(Washington) Un jeune Américain a été inculpé mercredi de tentative de meurtre après avoir été arrêté, lourdement armé, près du domicile d’un juge conservateur de la Cour suprême des États-Unis qu’il voulait tuer avant de se suicider.

Son projet avorté, condamné par l’ensemble de la classe politique, a encore fait monter la tension autour de la haute juridiction, qui doit rendre d’ici au 30 juin des décisions très attendues sur le droit à l’avortement et les armes à feu.

Nicholas Roske, 26 ans, s’est rendu au milieu de la nuit au domicile du juge conservateur Brett Kavanaugh à Chevy Chase, une banlieue cossue du nord de Washington, selon des documents judiciaires.

Arrivé en taxi avec un sac à dos et une valise, il a constaté la présence de policiers et s’est éloigné de la maison. Peu après, il a appelé les services locaux de secours pour signaler ses intentions suicidaire et meurtrière.

Dépêchés sur place, des policiers l’ont interpellé sans difficulté vers 1 h 50 (5 h 50 GMT). Dans ses bagages, ils ont retrouvé une arme de poing, deux chargeurs et des munitions, un couteau, du gaz lacrymogène, des menottes, un gilet pare-balles…

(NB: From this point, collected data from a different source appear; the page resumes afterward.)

-- ==== Sys2Proof/Laws/FollowsBase.lean ====
section
/-! SUPPORT. What each operation may do to the fields of State.Follows, one lemma per operation: the shared operations,
the arbiters and the pseudo-channel controllers. -/
namespace Sys2Proof.Machine

set_option Elab.async false
set_option linter.unusedVariables false
set_option linter.unusedTactic false
set_option linter.unreachableTactic false

theorem State.Follows.ite {μ : Nat} {c : Prop} [Decidable c] {b x y : State}
    (h1 : c → b.Follows μ x) (h2 : ¬c → b.Follows μ y) : b.Follows μ (if c then x else y) := by
  split <;> simp_all

/-! ## Ops -/

theorem onUnit_follows {μ : Nat} {b s t : State} {ok : Bool} (h : b.Follows μ s) (ee : onUnit ok s = .next t) : b.Follows μ t := by
  unfold onUnit at ee
  split at ee
  · cases ee; exact h
  · cases ee

theorem State.ifUp_follows {μ : Nat} {b : State} {s : State} (f : State → State) (hb : b.Follows μ s)
    (hf : ∀ t : State, b.Follows μ t → b.Follows μ (f t)) : b.Follows μ (State.ifUp s f) := by
  unfold State.ifUp
  split
  · exact hb
  · exact hf _ hb

theorem State.rput_follows {μ : Nat} {b : State} {s : State} (r : Reg) (ix : List Nat) (w : Word) (hb : b.Follows μ s)
    (okm : Sub 0x2 μ := by exact Sub.trans (by assumption) (by decide)) :
    b.Follows μ (State.rput s r ix w) := by
  unfold State.rput
  repeat' (first
    | with_reducible assumption
    | (fail_if_no_progress with_reducible refine State.Follows.set_regs ?_ (Sub.trans okm (by decide))))

theorem State.fset_follows {μ : Nat} {b : State} {s : State} (f : Fld) (ix : List Nat) (v : Nat) (hb : b.Follows μ s)
    (okm : Sub 0x2 μ := by exact Sub.trans (by assumption) (by decide)) :
    b.Follows μ (State.fset s f ix v) := by
  unfold State.fset
  repeat' (first
    | (with_reducible exact Sub.trans okm (by decide))
    | with_reducible assumption
    | (with_reducible apply State.rput_follows))

theorem State.fsat_follows {μ : Nat} {b : State} {s : State} (f : Fld) (ix : List Nat) (n : Nat) (hb : b.Follows μ s)
    (okm : Sub 0x2 μ := by exact Sub.trans (by assumption) (by decide)) :
    b.Follows μ (State.fsat s f ix n) := by
  unfold State.fsat
  repeat' (first
    | (with_reducible exact Sub.trans okm (by decide))
    | with_reducible assumption
    | (with_reducible apply State.fset_follows))

theorem State.fadd_follows {μ : Nat} {b : State} {s : State} (f : Fld) (ix : List Nat) (n : Nat) (hb : b.Follows μ s)
    (okm : Sub 0x2 μ := by exact Sub.trans (by assumption) (by decide)) :
    b.Follows μ (State.fadd s f ix n) := by
  unfold State.fadd
  repeat' (first
    | (with_reducible exact Sub.trans okm (by decide))
    | with_reducible assumption
    | (with_reducible apply State.fset_follows))

theorem State.raise_follows {μ : Nat} {b : State} {s : State} (n : Nat) (f : Fld) (ix : List Nat) (firsts : List (Fld × Nat)) (hb : b.Follows μ s)
    (okm : Sub 0x2 μ := by exact Sub.trans (by assumption) (by decide)) :
    b.Follows μ (State.raise s n f ix firsts) := by
  unfold State.raise
  repeat' (first
    | (with_reducible exact Sub.trans okm (by decide))
    | with_reducible assumption
    | (with_reducible apply State.fset_follows)
    | (with_reducible apply State.Follows.foldl)
    | (with_reducible apply State.Follows.ite)
    | (intro _ _ _; beta_reduce)
    | (intro _))

theorem State.pmcAdd_follows {μ : Nat} {b : State} {s : State} (i : Nat) (n : Nat) (hb : b.Follows μ s)
    (okm : Sub 0x2 μ := by exact Sub.trans (by assumption) (by decide)) :
    b.Follows μ (State.pmcAdd s i n) := by
  unfold State.pmcAdd
  repeat' (first
    | (with_reducible exact Sub.trans okm (by decide))
    | with_reducible assumption
    | (with_reducible apply State.fset_follows)
    | (with_reducible apply State.raise_follows)
    | (with_reducible apply State.rput_follows)
    | (with_reducible apply State.Follows.ite)
    | (intro _))

theorem State.ev_follows {μ : Nat} {b : State} {s : State} (code : Nat) (inst : Nat) (n : Nat) (hb : b.Follows μ s)
    (okm : Sub 0x2 μ := by exact Sub.trans (by assumption) (by decide)) :
    b.Follows μ (State.ev s code inst n) := by
  unfold State.ev
  repeat' (first
    | (with_reducible exact Sub.trans okm (by decide))
    | with_reducible assumption
    | (with_reducible apply State.pmcAdd_follows)
    | (with_reducible apply State.Follows.foldl)
    | (with_reducible apply State.Follows.ite)
    | (intro _ _ _; beta_reduce)
    | (intro _))

theorem State.logRec_follows {μ : Nat} {b : State} {s : State} (r : Rec) (hb : b.Follows μ s)
    (okm : Sub 0x80000000002 μ := by exact Sub.trans (by assumption) (by decide)) :
    b.Follows μ (State.logRec s r) := by
  unfold State.logRec
  repeat' (first
    | (with_reducible exact Sub.trans okm (by decide))
    | with_reducible assumption
    | (with_reducible apply State.fsat_follows)
    | (fail_if_no_progress with_reducible refine State.Follows.set_obs ?_ (Sub.trans okm (by decide)))
    | (with_reducible apply State.Follows.ite)
    | (intro _))

theorem State.log_follows {μ : Nat} {b : State} {s : State} (ty : RecTy) (src : Nat) (sub : Nat) (a0 : Nat) (a1 : Nat) (hb : b.Follows μ s)
    (okm : Sub 0x80000000002 μ := by exact Sub.trans (by assumption) (by decide)) :
    b.Follows μ (State.log s ty src sub a0 a1) := by
  unfold State.log
  repeat' (first
    | (with_reducible exact Sub.trans okm (by decide))
    | with_reducible assumption
    | (with_reducible apply State.logRec_follows))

Lors de son interrogatoire, il a déclaré aux enquêteurs être en colère contre la Cour suprême à cause d’un projet d’arrêt sur l’avortement et d’une fusillade meurtrière dans une école du Texas.  

Convaincu que le juge Kavanaugh soutient une extension du droit au port d’armes, il a expliqué avoir « voulu donner un sens à sa vie » en le tuant.

« Inacceptables »

Le président démocrate Joe Biden a, par la voix de sa porte-parole, « condamné avec force » les actes du jeune homme. Les « menaces de violence » et les « tentatives d’intimidation contre des juges n’ont pas de place dans notre société », a déclaré Karine Jean-Pierre.

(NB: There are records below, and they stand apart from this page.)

theorem State.retireRun_follows {μ : Nat} {b : State} (id : Nat) (each : State → Packet → Granule → State)
    (hf : ∀ t p d, b.Follows μ t → b.Follows μ (each t p d)) : ∀ (n : Nat) {s : State}, b.Follows μ s →
    (okm : Sub 0x90012000042 μ := by exact Sub.trans (by assumption) (by decide)) → b.Follows μ (s.retireRun id each n)
  | 0, _, h, _ => h
  | n + 1, s, h, okm => by
    unfold State.retireRun
    split
    · exact h
    · split
      · exact h
      · next p _ _ _ d _ =>
        have h1 := hf s p d h
        exact State.Follows.ite (fun _ => State.fixPacket_follows _ _ _ _ _ h1) fun _ =>
          State.retireRun_follows id each hf n (State.setPacket_follows _ h1)

theorem State.copyAt_follows {μ : Nat} {b s : State} (id i : Nat) (hb : b.Follows μ s)
    (okm : Sub 0x290072190c5b μ := by exact Sub.trans (by assumption) (by decide)) : b.Follows μ (s.copyAt id i) := by
  unfold State.copyAt
  split
  · exact hb
  · next p _ =>
    split
    · exact hb
    · split
      next t got ht =>
      have h1 : b.Follows μ t := State.Follows.fst ht (State.copySrc_follows _ _ hb)
      extract_lets q head a
      split
      · exact State.Follows.ite (fun _ => State.setPacket_follows _ h1) fun _ => h1
      · exact State.Follows.ite (fun _ => State.fixPacket_follows _ _ _ _ _ h1) fun _ => h1
      · next d =>
        split
        next t1 d1 h2 =>
        have h3 : b.Follows μ t1 := State.Follows.fst h2 (State.copyData_follows _ _ h1)
        have h4 := State.writeMem_follows a d1 (2 ^ 64 - 1) copyClass h3
        split
        · next u _ hu =>
          exact State.retireRun_follows _ _ (fun v q x h => State.snoop_follows _ _ _ _ h) _
            (State.setPacket_follows _ (State.Follows.fst hu h4))
        · next u st _ _ hu =>
          have h5 : b.Follows μ u := State.Follows.fst hu h4
          exact State.Follows.ite (fun _ => State.fixPacket_follows _ _ _ _ _ h5) fun _ => h5

theorem State.copyOne_follows {μ : Nat} {b : State} {s : State} (id : Nat) (hb : b.Follows μ s)
    (okm : Sub 0x290072190c5b μ := by exact Sub.trans (by assumption) (by decide)) :
    b.Follows μ (State.copyOne s id) := by
  unfold State.copyOne
  repeat' (first
    | (with_reducible exact Sub.trans okm (by decide))
    | with_reducible assumption
    | (with_reducible apply State.copyAt_follows))

theorem State.copyStep_follows {μ : Nat} {b : State} {s : State} (id : Nat) (op : Nat) (k : Nat) (ahead : List Nat) (hb : b.Follows μ s)
    (okm : Sub 0x290072190c5b μ := by exact Sub.trans (by assumption) (by decide)) :
    b.Follows μ (State.copyStep s id op k ahead) := by
  unfold State.copyStep
  repeat' (first
    | (with_reducible exact Sub.trans okm (by decide))
    | with_reducible assumption
    | (with_reducible apply State.copyOne_follows)
    | (with_reducible apply State.copyAt_follows)
    | (with_reducible apply State.startCopy_follows)
    | (with_reducible apply State.Follows.foldl)
    | (with_reducible apply State.Follows.ite)
    | (intro _ _ _; beta_reduce)
    | (intro _)
    | split)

Elles « frappent le cœur de notre démocratie et nous ne les tolérerons pas », a ajouté son ministre de la Justice Merrick Garland, en soulignant avoir renforcé leur protection le mois dernier.

La Cour suprême est au cœur d’une tempête politique depuis la fuite, début mai, d’un projet d’arrêt laissant entendre qu’elle est prête à enterrer sa décision historique de 1973 « Roe v. Wade », dans laquelle elle a reconnu le droit des femmes à avorter.

Peu après cette révélation, une barrière de sécurité avait été érigée autour du bâtiment de marbre blanc qui abrite ses travaux sur la colline du Capitole, où des manifestants se sont régulièrement rassemblés ces dernières semaines.

Un petit cortège avait également défilé en mai entre les maisons de Brett Kavanaugh et du chef de la Cour, John Roberts. Cette démarche avait déjà été critiquée par la Maison-Blanche, pour qui les juges « devraient pouvoir faire leur travail sans crainte pour leur sécurité personnelle ».

« Apocalyptiques »

Mais mercredi, les républicains ont laissé entendre que les détracteurs de la Cour – parmi lesquels se trouvent de nombreux démocrates – portaient une part de responsabilité dans l’action de Nicholas Roske.

« C’est exactement le genre d’évènements que beaucoup craignaient après les discours sans limites, inconscients et apocalyptiques tenus par des personnalités depuis des mois contre la Cour », a déclaré leur chef au Sénat Mitch McConnell dans l’hémicycle.

La Cour suprême fait l’objet de vives critiques à gauche depuis son remaniement par l’ancien président républicain Donald Trump qui y a fait entrer trois juges sur neuf, dont Brett Kavanaugh.

Forte de sa nouvelle majorité ultraconservatrice, elle semble prête à révolutionner le droit à l’avortement, mais aussi le port d’armes.

Appelée à se prononcer sur une loi centenaire de New York, elle pourrait affirmer que les Américains disposent d’un droit à porter une arme à feu en dehors de leur domicile et ainsi compliquer les efforts des États qui tentent de limiter leur circulation dans les espaces publics.  

Une telle décision raviverait la douleur d’une Amérique en deuil depuis des tueries dans une école du Texas et un supermarché fréquenté par des Afro-Américains près de la frontière avec le Canada.

Le juge Kavanaugh, qui avait été confirmé en 2018 après un débat acrimonieux impliquant des accusations d’agressions sexuelles remontant à sa jeunesse, incarne pour de nombreux progressistes américains le visage du virage à droite de la haute Cour.

Pour certains observateurs, il est toutefois soucieux de l’image de la Cour et pourrait former une alliance avec le chef Roberts pour rendre des décisions en demi-teinte.